Dear Dr Shelly-continued screening until a normal exit screen between 70-75 is important.One of the main at risk age groups are older women who are under screened.HPV does not usually reflect recent sexual activity and new infection but a reactivation-So please keep screening these women.A good reference is the wikicancer cervical screening guidelines

EEB   22/07/2019 12:37:58 AM

A reactivation?
In the Netherlands, women who test HPV- and are no longer sexually active or confidently monogamous might choose to stop all further testing.
I doubt that would be the case if HPV could reactivate...
Our program is still excessive, the Dutch offer 5 HPV tests or self testing at ages 30, 35.40,50 and 60 (The Dutch and Finns have never tested before 30, it doesn't help but leads to lots of potentially damaging over-treatment)
Not sure why our programs ignore some of the evidence and side with excess, it certainly doesn't benefit women.
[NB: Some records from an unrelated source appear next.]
/-- R301: a designator through the regime in force. -/
def State.namePort (s : State) (h : Nat) (d : W64) : Named :=
  let a := d.toNat
  if a / 2 ^ 57 ≠ 0 ∨ a % 8 ≠ 0 then .bad causeBounds a
  else match (s.hartXlate h .name a 8).1 with
    | .ok (.mem m tag true) => .to (.home m) (some ⟨s.regimeOf h .name, a, tag⟩)
    | .ok (.peer p true) => .to (.peer p) (some ⟨s.regimeOf h .name, a, 0⟩)
    | .error e => if e.code = hartAgain then .again e.tval else .bad causeBounds a
    | _ => .bad causeBounds a

def State.portNames (s : State) (h : Nat) (p : Port) (n : Nat) : List Named :=
  (List.range n).map fun i => s.namePort h (sget 0 i p.desig)

/-- The line of a table word that the home refuses while a CTL store names its turnstiles. -/
def State.portAgain (s : State) (h page : Nat) (val : W64) : Option Nat :=
  (s.portNames h ((s.hart h).port page) (val.toNat % 4 + 1)).findSome? fun n => match n with
    | .again line => some line
    | _ => none

def portCond (p : Port) (e : Named × Nat) : Option Cond :=
  match e.1 with
  | .to l name => some ⟨l, name, sget 0 e.2 p.thresh, false, none⟩
  | _ => none

/-- A write to CTL. -/
def State.portCtl (s : State) (h page : Nat) (val : W64) : State :=
  let v := val.toNat
  let s1 := s.withdraw (ofPort h page)
  let ctl := BitVec.ofNat 64 (bitsOf v 24 40 * 2 ^ 24 + v % 8)
  let n := v % 4 + 1
  let vf := (s.regimeOf h .store).flowVf
  let p : Port := { (s1.hart h).port page with ctl := ctl, stat := BitVec.ofNat 64 statArmed, wait := none, vf := vf }
  let s2 := s1.setPort h page p
  let cs := ((s1.portNames h p n).zipIdx).map (portCond p)
  match (cs.zipIdx).find? fun e => e.1.isNone with
  | some e => s2.endPort h page statBadDesig e.2
  | none =>
    let limit := bitsOf v 32 32
    let w : WaitState := ⟨cs.filterMap id, bitN v 2, true, if limit = 2 ^ 32 - 1 then none else some (s.tick + limit), 0, false⟩
    let s3 := (s2.setPort h page { p with wait := some w }).startConds (fun i => .port h page i) w vf (s2.hartPart h)
    match w.deadline with
    | some d => s3.at d (.portWaitEnd h page)
    | none => s3

def execPortCtlWrite (h port : Nat) (val : W64) (s : State) : Out :=
  .next <|
  match s.portAgain h port val with
  | some line => (s.noteRefusal line).later (.portCtlWrite h port val)
  | none => s.portCtl h port val

def State.portCancel (s : State) (h page : Nat) : State :=
  let p := (s.hart h).port page
  (s.withdraw (ofPort h page)).setPort h page { p with stat := BitVec.ofNat 64 statIdle, wait := none }

def execPortCancelWrite (h port : Nat) (s : State) : Out := .next (s.portCancel h port)

/-- One pass of the loop of R236 for a port. -/
def execPortWaitEnd (h port : Nat) (s : State) : Out :=
  .next <|
  let p := (s.hart h).port port
  match p.wait with
  | none => s
  | some w =>
    let w1 := s.gather (ofPort h port) w
    if w1.first && w1.conds.any (fun c => !c.sat && c.val.isNone) then s
    else match w1.pass s.tick with
      | .ends st i _ => s.endPort h port st i
      | .goesOn w2 => (s.dropReports (ofPort h port)).setPort h port { p with wait := some w2 }

/-- A register of a port page as it reads. -/
def Port.read (p : Port) (off : Nat) : W64 :=
  if off < 0x40 then (if off % 16 = 0 then sget 0 (off / 16) p.desig else sget 0 (off / 16) p.thresh)
  else if off = 0x40 then p.ctl
  else if off = 0x48 then p.stat
  else 0

def State.portWrite (s : State) (h page off : Nat) (v : W64) : State :=
  let p := (s.hart h).port page
  if off < 0x40 then
    s.setPort h page (if off % 16 = 0 then { p with desig := sput 0 (off / 16) v p.desig }
      else { p with thresh := sput 0 (off / 16) v p.thresh })
  else if off = 0x40 then s.portCtl h page v
  else if off = 0x50 then s.portCancel h page
  else s

/-! Stores (R297, R299, R335). -/

def hartAddr (x : Hart) (r : Fin 32) (off : BitVec 12) : Nat := (x.reg r + off.signExtend 64).toNat

/-- The bytes of a store in their line. -/
def lineBytes (a n v : Nat) : List (Nat × Byte) := ((leBytes n v).zipIdx).map fun e => (a % 64 + e.2, e.1)

/-- Of memory, only an aligned access that is not a COUNTER access: another raises address-misaligned after its
translation, and every access to a COUNTER page its access fault (R299). -/
def hartStoreTo (h : Nat) (i : Option Instr) (rg : Regime) (n va v : Nat) (s : State) (dest : HTo) : State :=
  match dest with
  | .mem _ _ true | .peer _ true => s.hartTrap h ⟨7, va, 0⟩
  | .mem d tag false =>
    if va % n ≠ 0 then s.hartTrap h ⟨6, va, 0⟩
    else (s.bufferStore h rg (d / 64) (va / 64 * 64) tag (lineBytes d n v)).hartNext h
  | .peer p false =>
    if va % n ≠ 0 then s.hartTrap h ⟨6, va, 0⟩
    else (s.bufferStore h rg (peerBase + p / 64) (va / 64 * 64) 0 (lineBytes p n v)).hartNext h
  | .port k page off =>
    match (if off = 0x40 then s.portAgain k page (BitVec.ofNat 64 v) else none) with
    | some line => (s.noteRefusal line).retryHart h i
    | none => (s.portWrite k page off (BitVec.ofNat 64 v)).hartNext h
  | .register sl u r =>
    match unitReg u r with
    | some (true, _) => (s.hartNext h).post (.systemRegisterWrite sl u r (BitVec.ofNat 64 v) 0)
    | _ => s.hartNext h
Of course, all cancer screening is nothing more than an option, informed consent is a must, some women may choose not to screen, that's their absolute right, it should be respected, not trigger debate, judgment or pressure.
I think women have been treated fairly poorly by cancer screening programs in this country - very little real information, no respect for choice or informed consent & excessive and non-evidence based screening.